NOTE: Some of the insights shown below were taken from two books; The NIV Application Commentary of John (Burge, Gary M.. The NIV Application Commentary of John. Grand Rapids, MI: Zondervan, 2000.) and Encountering John (Kostenberger J. Andreas. Encountering John. Grand Rapids, MI: Baker Academic, 1999.).

John 2 opens with Jesus and His followers (along with His family) attending a wedding at the city of Cana. Most consider this to be Jesus’ first sign. There are a total 7 signs that John recorded in his gospel. They are:

  1. The changing the water into wine 2:1-11
  2. The temple cleansing 2:13-22
  3. The healing of the nobleman’s son 4:46-54
  4. The healing of the lame man 5:1-15
  5. The feeding of the multitude 6:1-15
  6. The healing of the blind man 9:1-41
  7. The raising of Lazarus from the dead 11:1-44

John does not use the word miracle to describe what Jesus does as the other gospels do. John’s purpose is different than the other gospels. John consistently refers to Jesus’ mighty works as “signs;” the Greek word semeion (say-mi’-on). A miracle underscores power and is generally received with awe. A sign reveals something from God; something that was once hidden. The signs are not merely acts of power and might, they reveal that God is at work in Jesus and is present in Him. All of Jesus’ signs were done in the first half of the Gospel of John which we refer to as “Jesus’ public ministry.”

While Jesus’ disciples see in Jesus’ signs a reflection of the glory of God, the very same signs reveal the hardening of the Jewish leadership in its rejection of Israel’s Messiah.The two events showed in John chapter 2 (Turning the water into wine and the Temple cleansing) shows Jesus as the restorer of Israel.

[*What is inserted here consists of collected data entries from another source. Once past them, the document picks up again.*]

/-- The operation of an aborted slot completes with its status (R64, R488), if nothing ended it before. -/
def State.failChunkOp (s : State) (c : Chunk) (st : BitVec 12) (dt : BitVec 16) : State :=
  match s.op? c.ring c.seq with
  | some o => if o.stage = .done then s else s.failOp o st dt
  | none => s

/-- A refill that does not complete leaves its set DROPPED: its new pages pass through the grace list and its step's count goes. -/
def State.dropRefills (s : State) (p : Nat) : List Nat → State
  | [] => s
  | n :: ns =>
      let pool := s.pool p
      let x := pool.set_ n
      let s1 := if x.st = .refilling then
          let q : Pool := pool.setSet n { x with st := .dropped, pages := [] }
          let q1 : Pool := { q with grace := pool.grace ++ [.pages x.pages pool.walkIds] }
          s.setPool p (q1.decSet n)
        else s
      s1.dropRefills p ns

/-- A slot ends with a status of 0x100 or above (R182): every plot of the footprint aborts, tokens still arriving are discarded,
no swap-out follows, and the slot's operation completes with the status. The first report counts. STATE_TORN and
RETRY_PAGE_STARVED end a slot the same way and are not counted as aborts (R285, R312). -/
def State.abortSlot (s : State) (p : Nat) (st : BitVec 12) (dt : BitVec 16 := 0) : State :=
  let x := s.part p
  if x.slot.phase = .loading ∨ x.slot.phase = .running then
    let s1 := s.abortPlots p (s.partPlots p)
    let phase : SlotPhase := if x.transit.isEmpty then .idle else .swapping
    let slot := { x.slot with phase := phase, chunk := none, status := st, detail := dt, insLeft := [] }
    let s2 := ((s1.setPart p { s1.part p with slot := slot }).bump ctrAborted p (if 0x100 ≤ st.toNat then 1 else 0)).announceAbort p x.slot
    let s3 := { s2 with canal := s2.canal.filter fun t => !((s2.plot t.pplot).part = p && t.seq = x.slot.seq) }
    let s4 := match x.slot.chunk with
      | some c => (s3.dropRefills p c.sets).failChunkOp c st dt
      | none => s3
    (s4.syncIdle p).boundary p
  else s

/-- A plot ends its slot. -/
def State.failPlot (s : State) (p : Nat) (st : BitVec 12) : State := s.abortSlot (s.plot p).part st

/-! ### Plot stores and the canal (R580, R581) -/

/-- An error in a store that ECC cannot correct: logged, and the slot of the access ends. The word hit is a free value. -/
def State.storeFailure (s : State) (p unit index : Nat) : State :=
  let word := Config.freeNat s.freeIdx % 4096
  let s1 := ({ s with freeIdx := s.freeIdx + 1 } : State).plotLog p unit index word
  (if (s1.plot p).loaded then s1.failPlot p stMemUncorrectable else s1).storeEvidence p unit index false

/-- What a plot seep does to a store: SECDED corrects one bit, parity none. -/
def State.storeFault (s : State) (p unit index : Nat) (w : DWord) : State :=
  if unit = 3 ∨ unit = 5 ∨ w.getLsbD 18 then s.storeFailure p unit index
  else (s.bump ctrPlotCorrected p).storeEvidence p unit index true

/-- An access to a store of a plot, which the plot's seep counts (R582): by unit and index. -/
def State.touch (s : State) (p unit index : Nat) : State :=
  let h := s.seepEvents .plot p 1 fun w => seepTarget .plot w = unit && getBits w 5 7 = index
  match h.word with
  | some w => h.st.storeFault p unit index w
  | none => h.st

/-- Accesses to several stores. -/
def State.touches_ (s : State) (p : Nat) : List (Nat × Nat) → State
  | [] => s
  | u :: us => (s.touch p u.1 u.2).touches_ p us

/-- The slot that an endpoint of a lost message belongs to ends (R581). -/
def State.loseAt (s : State) : Station → State
  | .plot p => if (s.plot p).loaded then s.failPlot p stMemUncorrectable else s
  | _ => s

/-- A message that no one receives: the slots it came from and was addressed to end, and the fourth double failure of one link stops the
module. -/
def State.linkFailure (s : State) (p dir : Nat) (a b : Station) : State :=
  let k := 4 * p + dir
  let c := sget 0 s.lev.linkFails k + 1
  let word := Config.freeNat s.freeIdx % 4096
  let s1 := ({ s with lev := { s.lev with linkFails := sput 0 s.lev.linkFails k c }, freeIdx := s.freeIdx + 1 } : State).plotLog p 6 dir word
  let s2 := (s1.loseAt a).loseAt b
  if 4 ≤ c then s2.stop causeCanal dir else s2

/-- A message over a route: the seeps of its mesh links count it; a step corrupted once is sent again, one that fails again loses the
message. The flag says whether it arrives. -/
def State.overRoute (s : State) (a b : Station) : List Hop → State × Bool
  | [] => (s, true)
  | .segment _ _ :: hs => s.overRoute a b hs
  | .link p d :: hs =>
      let h := s.seepEvents .plot p 1 fun w => seepTarget .plot w = 6 && getBits w 5 7 = d
      match h.word with
      | some w => if seepPersists w then (h.st.linkFailure p d a b, false) else h.st.overRoute a b hs
      | none => h.st.overRoute a b hs

/-- A canal link's seep is armed or has fired. -/
def State.linkSeeps (s : State) : Bool :=
  s.inject.any (fun x => x.kind = .plot && seepTarget .plot x.word = 6)
  || s.armed.any fun x => x.2.getLsbD 0 && seepTarget .plot x.2 = 6 && decide (regOff .plotSeep 0 ≤ x.1 ∧ x.1 ≤ regOff .plotSeep 1055)

/-- A message of the canal from one endpoint to another. -/
def State.cross (s : State) (a b : Station) : State × Bool := if s.linkSeeps then s.overRoute a b (s.route a b) else (s, true)

/-! ### Tokens (R168 to R171) -/

/-- A token of an endpoint, tagged with a slot's number. -/
def State.engineToken (s : State) (src : Station) (dst ctr inc : Nat) (seq : Seq) : State :=
  match s.cross src (.plot dst) with
  | (s1, true) => { s1 with canal := s1.canal ++ [⟨src, dst, ctr, inc, seq⟩] }
  | (s1, false) => s1

/-- A token sent to a plot: to the plot's own counters at once, to another on the canal. -/
def State.sendToken (s : State) (frm dst ctr inc : Nat) : State :=
  let x := s.plot frm
  if frm = dst then s.setPlot frm (x.addCounter ctr inc) else s.engineToken (.plot frm) dst ctr inc x.seq

/-! ### Tile descriptors (R191, R192) -/

/-- A tile descriptor with its counts as counts. -/
structure TileDesc where
  base : Nat
  src : Nat
  lplot : Nat
  fmt : Nat
  rows : Nat
  cols : Nat
  rstride : Nat
  sbase : Nat
  sstride : Nat
  tshift : Nat
  negInf : Bool
  state : Bool
  buf : Bool
  tiled : Bool
  bufstride : Nat
  deriving DecidableEq, Repr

In the wedding of Cana, Jesus is shown to fill up the depleted resources of Judaism. Remember, at this time Judaism had evolved into more of tradition and religious practices than a relationship with a living God. As a people, they were running on empty.

John 2:1-2 says, “On the third day there was a wedding in Cana of Galilee, and the mother of Jesus was there; and both Jesus and His disciples were invited to the wedding.” In verse 1, we are 3 days after the events of the close of chapter 1. In John 1, we were in the north shore of the Sea of Galilee, and now we are going 15-20 miles to the hills in the west, to a small village just north of Nazareth called Cana of Galilee. We saw in John 1 that Nathanael is from this village and it being some 5-7 miles north of Jesus’ hometown makes it natural for His family to be present for this wedding. We have no clue to the identity of the bride and groom, but most likely they are either relatives or friends of Jesus’ family. The presence of Mary and the invitation to Jesus and his disciples suggests this, as does the attitude of Mary in approaching Jesus and asking him to do something when the wine ran out.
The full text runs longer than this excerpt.